But it drives me crazy because I cannot get the *Gooise r *correct. I can do the English "r" just fine, but there is a slight difference between the two...it's driving me insane. Joannes said *"that the pronunciation of the Gooise /r/ is alveolar but retroflex." *Can you explain that in simpler terms....I think this may be the difference I'm looking for, but don't quite understand the terminology. Can you give an example also...?


----------



## Lugubert

I'd guess from the description that the Gooise _r_ is like in USAmerican _her_. I have heard it, with perhaps a tiny bit more tongue curl, for example in Dutch words like _maar_.


----------



## Joannes

българин said:


> Joannes said *"that the pronunciation of the Gooise /r/ is alveolar but retroflex."*


 
Yes, that wasn't really comprehensible, was it? Frank forgot to tell how that /r/ was pronounced and I thought I might, but I made it easy for me (description in two words) but hard for you (two very technical ones). Sorry about that.

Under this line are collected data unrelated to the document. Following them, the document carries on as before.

-- ==== Sys2Proof/Machine/Dispatch.lean ====
section
/-! DEFINITION. The dispatch: one arm for each instruction, one direct call of its meaning. -/

namespace Sys2Proof.Machine
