-- ==== Sys2Proof/Machine/Core.lean ====
section
/-! DEFINITION. The machine as the host runs it. -/

def Sys2Proof.core : Host.Core := { State := Sys2Proof.Machine.State, Fault := Sys2Proof.Machine.Fault, Refusal := Sys2Proof.Machine.Refusal, step := Sys2Proof.Machine.step, reset := Sys2Proof.Machine.State.reset }
end

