/-! ### Synchronisation -/

/-- Group 12, barrier, shed rings and waits (R295–R301): BARA completes once each lane has arrived, BAR once the phase in which a lane
arrived has completed; the phase advances when every lane that has not exited has arrived; SHARR arrives on its slot once its phase
has come, SHARR with INIT starts the ring afresh, SHWAIT ends once the slot's phase has turned over; CWAIT ends at a counter of at
most T and blocks above it; MWAIT gives each lane the word it read, which is at least C. -/
def Obligations.SyncResults : Prop :=
  let lead (s : State) (c : Ctx) (v : BitVec 32) : Prop :=
    ∃ w, leadRead s c c.g.fs.a c.g.fs.btA = .ok w ∧ lo32 w = v
  let leadB (s : State) (c : Ctx) (v : BitVec 32) : Prop :=
    ∃ w, leadRead s c c.g.fs.b c.g.fs.btB = .ok w ∧ lo32 w = v
  let arrives (c : Ctx) (l : Nat) (a b : State) : Prop :=
    (∀ p, (a.lane c.wk l).st ≠ .blocked (.bar p)) ∧ ((a.teamOf c.wk).arrived (a.warp c.wk).wix).getLsbD l = false
      ∧ ∃ a1, settleAll a c.wk l = (a1, true) ∧ b = arriveLane a1 c.wk l
  let passes (c : Ctx) (l : Nat) (a b : State) : Prop :=
    ∃ p, (a.lane c.wk l).st = .blocked (.bar p) ∧ p ≠ (a.teamOf c.wk).bphase.toNat
      ∧ b = a.modLane c.wk l fun ln => { ln with st := .run }
  (∀ f (s : State) c x σ, Issues s (.bara f) c → Reads s c x → Turns c s σ (fun l a b => arrives c l a b ∨ passes c l a b) →
      exec (.bara f) s = .next (Ended (σ c.active.length) (.bara f) c fun _ => {}))
    ∧ (∀ f (s : State) c x σ, Issues s (.bar f) c → Reads s c x → Turns c s σ (fun l a b => passes c l a b
        ∨ (arrives c l a b ∧ (b.teamOf c.wk).bphase ≠ (a.teamOf c.wk).bphase)) →
      exec (.bar f) s = .next (Ended (σ c.active.length) (.bar f) c fun _ => {}))
    ∧ (∀ (s : State) wk l, l < 32 → let tk := (s.warp wk).team
      let s1 := s.modTeam tk fun t => { t with barr := tput t.barr (s.warp wk).wix (t.arrived (s.warp wk).wix ||| (1#32 <<< l)) 0 }
      let z := (arriveLane s wk l).team tk
      (barrierFull s1 tk = true → z.bphase = (s.team tk).bphase + 1 ∧ ∀ w, z.arrived w = 0)
        ∧ (barrierFull s1 tk = false → z.bphase = (s.team tk).bphase ∧ (z.arrived (s.warp wk).wix).getLsbD l = true
            ∧ ∀ w m, w ≠ (s.warp wk).wix ∨ m ≠ l → (z.arrived w).getLsbD m = ((s.team tk).arrived w).getLsbD m))
    ∧ (∀ f s c v n j ph s1, Issues s (.sharr f) c → lead s c v → leadB s c n →
      slotOf ((s.teamOf c.wk).ringOf f.d.toNat) v = .ok (j, ph) → 1 ≤ n.toNat → n.toNat ≤ 1024 →
      ((s.teamOf c.wk).ringOf f.d.toNat).phase j = ph → settleLanes s c.wk c.active = (s1, true) →
      exec (.sharr f) s = .next (Ended (s1.modTeam (s1.warp c.wk).team fun t =>
        t.setRing f.d.toNat ((t.ringOf f.d.toNat).arrive j n.toNat)) (.sharr f) c fun _ => {}))
    ∧ (∀ (r : Ring) j n, j < r.ph.length → j < r.rem.length → r.rem.getD j 0 ≤ n →
        (r.arrive j n).phase j = !r.phase j ∧ (r.arrive j n).rem.getD j 0 = r.cnt)
    ∧ (∀ (r : Ring) j n, j < r.rem.length → n < r.rem.getD j 0 →
        (r.arrive j n).phase j = r.phase j ∧ (r.arrive j n).rem.getD j 0 = r.rem.getD j 0 - n)
    ∧ (∀ f s c d n, Issues s (.sharrInit f) c → lead s c d → leadB s c n → 1 ≤ d.toNat → d.toNat ≤ 16 →
      1 ≤ n.toNat → n.toNat ≤ 1024 →
      exec (.sharrInit f) s = .next (Ended (s.modTeam (s.warp c.wk).team fun t => t.setRing f.d.toNat
        { depth := d.toNat, cnt := n.toNat, ph := List.replicate 16 false, rem := List.replicate 16 n.toNat })
        (.sharrInit f) c fun _ => {}))
    ∧ (∀ f s c v j ph, Issues s (.shwait f) c → lead s c v → slotOf ((s.teamOf c.wk).ringOf f.d.toNat) v = .ok (j, ph) →
      (((s.teamOf c.wk).ringOf f.d.toNat).phase j ≠ ph → exec (.shwait f) s = .next (Ended s (.shwait f) c fun _ => {}))
        ∧ (((s.teamOf c.wk).ringOf f.d.toNat).phase j = ph → s.quiescing c.wk = false →
            exec (.shwait f) s = .next (blockBundle s c [])))
    ∧ (∀ f s c, Issues s (.cwait f) c →
      ((s.warp c.wk).counter f.ci.toNat ≤ f.d.toNat % 32 → exec (.cwait f) s = .next (Ended s (.cwait f) c fun _ => {}))
        ∧ (f.d.toNat % 32 < (s.warp c.wk).counter f.ci.toNat → s.quiescing c.wk = false →
            exec (.cwait f) s = .next (blockBundle s c [])))
    ∧ (∀ f (s : State) c x σ (v : Nat → Word), Issues s (.mwait f) c → Reads s c x →
      Turns c s σ (fun l a b => let n := if f.sub.getLsbD 0 then 8 else 4
        Acts a b c.wk l (x l).av (offOf (x l).av.bits + (x l).bv.bits.toInt) n [rR] n 9
          (mwaitAct c.wk l n f.scope.toNat (x l).cv.bits) (v l)) →
      exec (.mwait f) s = .next (Ended ((σ c.active.length).modWarp c.wk fun w => { w with mwait := tdel w.mwait c.path })
        (.mwait f) c fun l => .value (Val.int (v l))))
    ∧ (∀ wk l n scope least s h p t v, mwaitAct wk l n scope least s h p = .ok t (some (.ok v)) → least.toNat ≤ v.toNat)
    ∧ (∀ wk path s b w f, (s.warp wk).path path = some b → b.nextWord = some w → decodeShape w = some (.mwait f) →
      exec (.mwaitReread wk path) s = .next (s.modWarp wk fun x => x.setPath path (some { b with blocked := none })))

It means the Gooise /r/ is pronounced at the same place as a tongpunt-/r/ but with the tip of your tongue curled backwards. So it's the side of the tongue without taste buds that touches (or comes close to touch) the alveolar ridge (= the part of the palatum you touch with a tongpunt-/r/).

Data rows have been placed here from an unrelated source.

/-! ### modFrame -/

@[simp] theorem State.modFrame_pkg (fk : Nat) (f : Frame → Frame) : (s.modFrame fk f).pkg = s.pkg := rfl
@[simp] theorem State.modFrame_ports (fk : Nat) (f : Frame → Frame) : (s.modFrame fk f).ports = s.ports := rfl
@[simp] theorem State.modFrame_hbm (fk : Nat) (f : Frame → Frame) : (s.modFrame fk f).hbm = s.hbm := rfl
@[simp] theorem State.modFrame_rht (fk : Nat) (f : Frame → Frame) : (s.modFrame fk f).rht = s.rht := rfl
@[simp] theorem State.modFrame_selPg (fk : Nat) (f : Frame → Frame) : (s.modFrame fk f).selPg = s.selPg := rfl
@[simp] theorem State.modFrame_selSet (fk : Nat) (f : Frame → Frame) : (s.modFrame fk f).selSet = s.selSet := rfl
@[simp] theorem State.modFrame_homeTx (fk : Nat) (f : Frame → Frame) : (s.modFrame fk f).homeTx = s.homeTx := rfl
@[simp] theorem State.modFrame_copies (fk : Nat) (f : Frame → Frame) : (s.modFrame fk f).copies = s.copies := rfl
@[simp] theorem State.modFrame_halves (fk : Nat) (f : Frame → Frame) : (s.modFrame fk f).halves = s.halves := rfl
@[simp] theorem State.modFrame_transit (fk : Nat) (f : Frame → Frame) : (s.modFrame fk f).transit = s.transit := rfl
@[simp] theorem State.modFrame_biPend (fk : Nat) (f : Frame → Frame) : (s.modFrame fk f).biPend = s.biPend := rfl
@[simp] theorem State.modFrame_wbuf (fk : Nat) (f : Frame → Frame) : (s.modFrame fk f).wbuf = s.wbuf := rfl
@[simp] theorem State.modFrame_reqs (fk : Nat) (f : Frame → Frame) : (s.modFrame fk f).reqs = s.reqs := rfl
@[simp] theorem State.modFrame_fails (fk : Nat) (f : Frame → Frame) : (s.modFrame fk f).fails = s.fails := rfl
@[simp] theorem State.modFrame_acks (fk : Nat) (f : Frame → Frame) : (s.modFrame fk f).acks = s.acks := rfl
@[simp] theorem State.modFrame_fwds (fk : Nat) (f : Frame → Frame) : (s.modFrame fk f).fwds = s.fwds := rfl
@[simp] theorem State.modFrame_fills (fk : Nat) (f : Frame → Frame) : (s.modFrame fk f).fills = s.fills := rfl
@[simp] theorem State.modFrame_ext (fk : Nat) (f : Frame → Frame) : (s.modFrame fk f).ext = s.ext := rfl
@[simp] theorem State.modFrame_out (fk : Nat) (f : Frame → Frame) : (s.modFrame fk f).out = s.out := rfl
@[simp] theorem State.modFrame_cores (fk : Nat) (f : Frame → Frame) : (s.modFrame fk f).cores = s.cores := rfl
@[simp] theorem State.modFrame_parts (fk : Nat) (f : Frame → Frame) : (s.modFrame fk f).parts = s.parts := rfl
@[simp] theorem State.modFrame_warps (fk : Nat) (f : Frame → Frame) : (s.modFrame fk f).warps = s.warps := rfl
@[simp] theorem State.modFrame_lanes (fk : Nat) (f : Frame → Frame) : (s.modFrame fk f).lanes = s.lanes := rfl
@[simp] theorem State.modFrame_teams (fk : Nat) (f : Frame → Frame) : (s.modFrame fk f).teams = s.teams := rfl
@[simp] theorem State.modFrame_ended (fk : Nat) (f : Frame → Frame) : (s.modFrame fk f).ended = s.ended := rfl
@[simp] theorem State.modFrame_defers (fk : Nat) (f : Frame → Frame) : (s.modFrame fk f).defers = s.defers := rfl
@[simp] theorem State.modFrame_pages (fk : Nat) (f : Frame → Frame) : (s.modFrame fk f).pages = s.pages := rfl
@[simp] theorem State.modFrame_grids (fk : Nat) (f : Frame → Frame) : (s.modFrame fk f).grids = s.grids := rfl
@[simp] theorem State.modFrame_back (fk : Nat) (f : Frame → Frame) : (s.modFrame fk f).back = s.back := rfl
@[simp] theorem State.modFrame_agenda (fk : Nat) (f : Frame → Frame) : (s.modFrame fk f).agenda = s.agenda := rfl
@[simp] theorem State.modFrame_iq (fk : Nat) (f : Frame → Frame) : (s.modFrame fk f).iq = s.iq := rfl
@[simp] theorem State.modFrame_cur (fk : Nat) (f : Frame → Frame) : (s.modFrame fk f).cur = s.cur := rfl
@[simp] theorem State.modFrame_stalls (fk : Nat) (f : Frame → Frame) : (s.modFrame fk f).stalls = s.stalls := rfl
@[simp] theorem State.modFrame_epoch (fk : Nat) (f : Frame → Frame) : (s.modFrame fk f).epoch = s.epoch := rfl
@[simp] theorem State.modFrame_fresh (fk : Nat) (f : Frame → Frame) : (s.modFrame fk f).fresh = s.fresh := rfl
@[simp] theorem State.modFrame_uid (fk : Nat) (f : Frame → Frame) : (s.modFrame fk f).uid = s.uid := rfl
@[simp] theorem State.modFrame_usec (fk : Nat) (f : Frame → Frame) : (s.modFrame fk f).usec = s.usec := rfl
@[simp] theorem State.modFrame_turn (fk : Nat) (f : Frame → Frame) : (s.modFrame fk f).turn = s.turn := rfl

Like Lugubert said, it's like an American /r/ but with a curled tongue. (Although then you wouldn't touch the palatum, which I think with the Gooise /r/ you normally would. (When I imitate it, I don't touch the palatum, but I'm not very good at any tapping/flapping /r/'s... ))

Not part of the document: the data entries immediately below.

/-! ### Witnesses: the step, memory and encoding -/

def placed (w : Word) : State := State.reset.withFetchWord 64 w.toNat
def powered : State := { State.reset with agenda := [.event .powerOn] }
/-- A ready grid is pending. -/
def busyS : State := { gridS (counted grid9 1) with iq := [], cur := none }
/-- A bundle whose header is at fault. -/
def badHeader : State := (placed 0).modWarp 0 fun w => { w with path0 := w.path0.map fun b => { b with words := [], bad := some (flt .illegal 3) } }
theorem witness_bad_header : badHeader.agenda = [] ∧ badHeader.iq = [(0, 0)] ∧ (badHeader.warp 0).trec.v = false
    ∧ (match openBundle { badHeader with iq := [] } 0 0 with
        | some b => decide (b.nextWord = none ∧ b.bad = some (flt .illegal 3) ∧ lanesOf b.lanes = [0] ∧ (badHeader.lane 0 0).h = false)
        | none => false) = true := by decide
/-- StepRunsDecodedWord: a bundle whose next word is MOVI, one whose word no row has, an event on the agenda, engines with and without
something to do, and a stopped package. -/
theorem witness_step : (placed 0x000148000000001D).pkg.stopped = false ∧ (placed 0x000148000000001D).agenda = []
    ∧ (placed 0x000148000000001D).iq = [(0, 0)]
    ∧ ((openBundle { placed 0x000148000000001D with iq := [] } 0 0).bind Bundle.nextWord) = some 0x000148000000001D
    ∧ (decodeShape 0x000148000000001D).isSome = true
    ∧ ((openBundle { placed 0x03FF000000000000 with iq := [] } 0 0).bind Bundle.nextWord) = some 0x03FF000000000000
    ∧ decodeShape 0x03FF000000000000 = none ∧ powered.agenda = [.event .powerOn] ∧ Instr.powerOn.isWord = false
    ∧ ({ State.reset with pkg := { Pkg.reset with stopped := true } }).pkg.stopped = true := by decide
theorem witness_engines : busyS.pkg.stopped = false ∧ busyS.agenda = [] ∧ busyS.iq = []
    ∧ ((engineEvents busyS).find? (changes busyS)).map Instr.isWord = some false
    ∧ State.reset.pkg.stopped = false ∧ State.reset.agenda = [] ∧ State.reset.iq = [] ∧ engineEvents State.reset = [] := by decide
/-- The canonical form holds at reset and of a memory with contents, and a step is taken there. -/
theorem witness_memory : Memory.wf State.reset.hbm = true ∧ Memory.wf (withTables (seat nop)).hbm = true
    ∧ (match step (placed 0x000148000000001D) with | .next _ => true | _ => false) = true := by decide
theorem witness_encode : nop.wf = true ∧ (decodeShape 0x000148000000001D).isSome = true := by decide
/-- A step with MOVI pushes the value on the queue of the lane that runs it, and writes it to f8. -/
theorem test_step_movi : (match step (placed 0x000148000000001D) with
      | .next t => ((t.frameOf 0 0).reg 8 0).val.toNat == 0x1D && (top t).bits == 0x1D | _ => false) = true := by decide
end Sys2Proof.Tests
end

section
/-! ## Results reach their destination (R12, R48, R120, R139, R140, R142) -/

namespace Sys2Proof.Machine

/-! ### What one lane sees of the state -/

/-- What an instruction's result may change for lane `l` of warp `wk`: the lane, and its registers and pair tags in every frame. -/
def laneView (s : State) (wk l : Nat) : Lane × (Nat → Nat → FReg) × (Nat → Nat → Bool) :=
  (s.lane wk l, fun fk n => (s.frame fk).reg n l, fun fk n => (s.frame fk).ptag n l)

/-- A fold whose steps with another key leave an observation alone is observed as its step with that key. -/
theorem foldl_observed {σ α β : Type} (f : σ → Nat × α → σ) (obs : σ → β) {e : Nat × α} :
    ∀ {es : List (Nat × α)} (s : σ), e ∈ es → (es.map (·.1)).Nodup →
      (∀ st, ∀ x ∈ es, x.1 ≠ e.1 → obs (f st x) = obs st) → ∃ st, obs st = obs s ∧ obs (es.foldl f s) = obs (f st e) := by
  intro es
  induction es with
  | nil => intro s he; simp at he
  | cons x r ih =>
    intro s he hn ho
    rw [List.map_cons, List.nodup_cons] at hn
    rw [List.foldl_cons]
    by_cases hx : x.1 = e.1
    · have hxe : e = x := (List.mem_cons.1 he).resolve_right fun hr => hn.1 (List.mem_map.2 ⟨e, hr, hx.symm⟩)
      subst hxe
      refine ⟨s, rfl, ?_⟩
      have : ∀ st, obs (r.foldl f st) = obs st := by
        have hr : ∀ y ∈ r, y.1 ≠ e.1 := fun y hy h => hn.1 (List.mem_map.2 ⟨y, hy, h⟩)
        have ho' : ∀ st, ∀ y ∈ r, obs (f st y) = obs st := fun st y hy => ho st y (List.mem_cons_of_mem _ hy) (hr y hy)
        clear ih he ho hn hr hx
        induction r with
        | nil => exact fun _ => rfl
        | cons y r ih =>
          exact fun st => (ih (fun st z hz => ho' st z (List.mem_cons_of_mem _ hz)) _).trans (ho' st y List.mem_cons_self)
      exact this _
    · have he' : e ∈ r := (List.mem_cons.1 he).resolve_left fun h => hx (h ▸ rfl)
      obtain ⟨st, h1, h2⟩ := ih (f s x) he' hn.2 fun st y hy => ho st y (List.mem_cons_of_mem _ hy)
      exact ⟨st, h1.trans (ho s x List.mem_cons_self hx), h2⟩

/-- A fold whose every step leaves an observation alone leaves it alone. -/
theorem foldl_unobserved {σ α β : Type} (f : σ → α → σ) (obs : σ → β) :
    ∀ {es : List α} (s : σ), (∀ st, ∀ x ∈ es, obs (f st x) = obs st) → obs (es.foldl f s) = obs s
  | [], _, _ => rfl
  | x :: r, s, h => (foldl_unobserved f obs (es := r) (f s x) fun st y hy => h st y (List.mem_cons_of_mem _ hy)).trans
      (h s x List.mem_cons_self)

/-! ### Frame registers -/

theorem Frame.reg_setReg (f : Frame) (n m l k : Nat) (v : FReg) :
    (f.setReg n l v).reg m k = if n * 32 + l = m * 32 + k then v else f.reg m k := by
  simp [Frame.reg, Frame.setReg, tget_tput]

theorem Frame.ptag_setPtag (f : Frame) (n m l k : Nat) (b : Bool) :
    (f.setPtag n l b).ptag m k = if n / 2 * 32 + l = m / 2 * 32 + k then b else f.ptag m k := by
  simp [Frame.ptag, Frame.setPtag, tget_tput]

@[simp] theorem Frame.reg_setPtag (f : Frame) (n m l k : Nat) (b : Bool) : (f.setPtag n l b).reg m k = f.reg m k := rfl
@[simp] theorem Frame.ptag_setReg (f : Frame) (n m l k : Nat) (v : FReg) : (f.setReg n l v).ptag m k = f.ptag m k := rfl

theorem reg_key_ne {n m l k : Nat} (hl : l < 32) (hk : k < 32) (h : l ≠ k ∨ n ≠ m) : n * 32 + l ≠ m * 32 + k := by omega

/-- A frame in which only registers and tags of other lanes change looks the same to a lane. -/
theorem laneView_modFrame {s : State} {fk wk m : Nat} {f : Frame → Frame}
    (hr : ∀ F n, (f F).reg n m = F.reg n m) (ht : ∀ F n, (f F).ptag n m = F.ptag n m) :
    laneView (s.modFrame fk f) wk m = laneView s wk m := by
  simp only [laneView, State.lane_of_modFrame, State.frame_modFrame, Prod.mk.injEq, true_and]
  constructor <;> funext k n <;> split
  · next h => subst h; exact hr _ _
  · rfl
  · next h => subst h; exact ht _ _
  · rfl

theorem laneView_modLane_other {s : State} {wk l m : Nat} (f : Lane → Lane) (hl : l < 32) (hm : m < 32) (h : l ≠ m) :
    laneView (s.modLane wk l f) wk m = laneView s wk m := by
  have : lkOf wk l ≠ lkOf wk m := fun e => h ((lkOf_inj hl hm).1 e).2
  simp [laneView, State.lane_modLane, this]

I'm afraid I can't give any comprehensible examples that come closer to it than an American /r/, (which is pretty close when you ask me).

Hope this helps. Good luck trying!  When you get there, remember that you need to keep its distribution into account, which depends on phonetic context, regional, sociolinguistic, and personal factors.

PS: Don't forget to spend some time on Dutch <h>, <g> and the vowels. It will be challenging too.


----------